From: "Nguyễn Thái Ngọc Duy" <pclouds@gmail.com>
To: git@vger.kernel.org
Cc: "Thomas Rast" <trast@inf.ethz.ch>,
"Joshua Redstone" <joshua.redstone@fb.com>,
"Nguyễn Thái Ngọc Duy" <pclouds@gmail.com>
Subject: [PATCH 6/6] Automatically switch to crc32 checksum for index when it's too large
Date: Mon, 6 Feb 2012 12:48:39 +0700 [thread overview]
Message-ID: <1328507319-24687-6-git-send-email-pclouds@gmail.com> (raw)
In-Reply-To: <1328507319-24687-1-git-send-email-pclouds@gmail.com>
An experiment with -O3 is done on Intel D510@1.66GHz. At around 250k
entries, index reading time exceeds 0.5s.
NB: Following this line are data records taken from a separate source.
-- ==== Sys2Proof/Machine/Fabric.lean ====
section
/-! DEFINITION. Device addresses as the DMA channels of DSP cores reach them, and DMA descriptors (spec/09_dsp_cores.md, R316, R317;
the address windows of R101, R273 and R279). -/

namespace Sys2Proof.Machine

open Sys2Proof

/-- Where the source ports begin (R273). -/
def portBase : Nat := 0x10008000000

/-- Where the output areas begin (R279). -/
def areaBase : Nat := 0x1000A000000

/-- Whether `n` octets at an address lie in memory. -/
def inMemory (a n : Nat) : Bool := (a + n ≤ hbmBytes) || (sramBase ≤ a && a + n ≤ sramEnd)

/-- Whether they lie in the source ports (R273). -/
def inPorts (a n : Nat) : Bool := portBase ≤ a && a + n ≤ portBase + 1536 * 0x2000

/-- Whether they lie in the output areas (R279). -/
def inAreas (a n : Nat) : Bool := areaBase ≤ a && a + n ≤ areaBase + 4096 * 0x2000

/-- A DMA descriptor (R316). -/
structure DmaDesc where
  dev   : Nat
  loc   : Nat
  len   : Nat
  flags : Nat
  next  : Nat
  rest  : Nat
  deriving DecidableEq, Repr

/-- The descriptor at a local address of a core. -/
def State.dmaDesc (s : State) (c a : Nat) : DmaDesc :=
  let f := fun (o n : Nat) => leVal (s.localBytes c (a + o) n)
  ⟨f 0 8, f 8 4, f 0xC 4, f 0x10 4, f 0x14 4, f 0x18 8⟩

/-- Whether a device range lies inside one of a core's DMA windows (R317). -/
def State.inWindow (s : State) (c dev len : Nat) : Bool :=
  (List.range 8).any fun w =>
    let base := s.pair (R.CORE_WIN_BASE_LO_ADDR (c / 16) (c % 16) w) (R.CORE_WIN_BASE_HI_ADDR (c / 16) (c % 16) w) / 4096 * 4096
    let size := s.get (R.CORE_WIN_SIZE_PAGES (c / 16) (c % 16) w) * 4096
    base ≤ dev && dev + len ≤ base + size

/-- Whether a descriptor's fields and local range are in order (R316, R317). -/
def dmaFieldsOk (d : DmaDesc) : Bool :=
  8 ≤ d.len && d.len ≤ 1048576 && d.len % 8 == 0 && d.flags < 8 && d.next % 8 == 0 && d.rest == 0 &&
    ((inData d.loc && inData (d.loc + d.len - 1)) || (inShared d.loc && inShared (d.loc + d.len - 1))) &&
    (!d.flags.testBit 2 || (d.dev % 64 == 0 && d.loc % 64 == 0 && d.len % 64 == 0))

/-- The octets a read of memory gives before its first poisoned word, and whether it is all of them (R317). -/
def State.readUpTo (s : State) (a n : Nat) : List Byte × Bool :=
  if !s.poisoned a n then (s.bytes a n, true)
  else
    let good := (List.range n).find? fun i => s.marked (a + i)
    (s.bytes a (good.getD n), false)

/-- Move device octets into local memory (R316, R317): the error cause, 0 for none. -/
def State.dmaIn (s : State) (c : Nat) (d : DmaDesc) : State × Nat :=
  if inMemory d.dev d.len then
    let r := s.readUpTo d.dev d.len
    (s.setLocalBytes c d.loc r.1, if r.2 then 0 else 3)
  else if inAreas d.dev d.len then
    (s.setLocalBytes c d.loc ((List.range d.len).map fun i => s.areaByte (d.dev - areaBase + i)), 0)
  else if inPorts d.dev d.len then
    (s.setLocalBytes c d.loc ((List.range (d.len / 4)).flatMap fun i => leBytes 4 ((s.source ((d.dev + 4 * i - portBase) / 0x2000)).fifo.length % 4096)), 0)
  else (s, 2)

/-- Write lines to source ports one after the other, until one is refused (R273, R317). -/
def State.dmaLines (s : State) (c : Nat) (d : DmaDesc) : Nat → Nat → State × Nat
  | 0, _ => (s, 0)
  | n + 1, i =>
    let source := (d.dev + 64 * i - portBase) / 0x2000
    let r := s.feedSource source (samplesOf (s.localBytes c (d.loc + 64 * i) 64))
    if r.2 then r.1.dmaLines c d n (i + 1) else (r.1, 2)

/-- Move local octets to the device (R316, R317): the error cause, 0 for none. -/
def State.dmaOut (s : State) (c : Nat) (d : DmaDesc) : State × Nat :=
  if inMemory d.dev d.len then (s.setBytes d.dev (s.localBytes c d.loc d.len), 0)
  else if inPorts d.dev d.len && d.flags.testBit 2 then s.dmaLines c d (d.len / 64) 0
  else if inPorts d.dev d.len then (s.count R.C_MXM_SRC_OVERRUN, 2)
  else (s, 2)

/-- Stop a channel's chain with an error (R317, R318). -/
def State.dmaStop (s : State) (c n cause : Nat) : State :=
  let k := s.core c
  (s.setCore c (k.setChan n { k.chan n with desc := none, err := true, cause := cause })).coreIrq c 2

/-- Run the descriptor a channel is at: its checks, its bytes, DMA_DONE when IRQ is set, and the next one or the chain's end (R316 to
R318). -/
def State.dmaRun (s : State) (c n a : Nat) : State :=
  let d := s.dmaDesc c a
  if !((inData a && inData (a + 31)) || (inShared a && inShared (a + 31))) then s.dmaStop c n 4
  else if !s.inWindow c d.dev d.len then s.dmaStop c n 1
  else if !dmaFieldsOk d then s.dmaStop c n 4
  else
    let r := if d.flags.testBit 0 then s.dmaOut c d else s.dmaIn c d
    if r.2 != 0 then r.1.dmaStop c n r.2
    else
      let k := r.1.core c
      let ch := k.chan n
      let s := r.1.setCore c (k.setChan n (if d.next = 0 then { ch with desc := none, done := true } else { ch with desc := some d.next }))
      if d.flags.testBit 1 then s.coreIrq c 1 else s

/-- DMA_DESC_DONE (R317). -/
def execDmaDescDone (core : Core) (channel : Fin 4) (s : State) : Result :=
  match ((s.core core).chan channel).desc with
  | none => .next s
  | some a => .next (s.dmaRun core channel a)

end Sys2Proof.Machine
end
Switching to crc32 brings it
back lower than 0.2s.
On 4M files index, reading time with SHA-1 takes ~8.4, crc32 2.8s.
Signed-off-by: Nguyễn Thái Ngọc Duy <pclouds@gmail.com>
---
I know no real repositories this size though. gentoo-x86 is "only"
120k. Haven't checked libreoffice repo yet.
On 2M files index, allocating one big block (i.e. reverting debed2a
(read-cache.c: allocate index entries individually - 2011-10-24)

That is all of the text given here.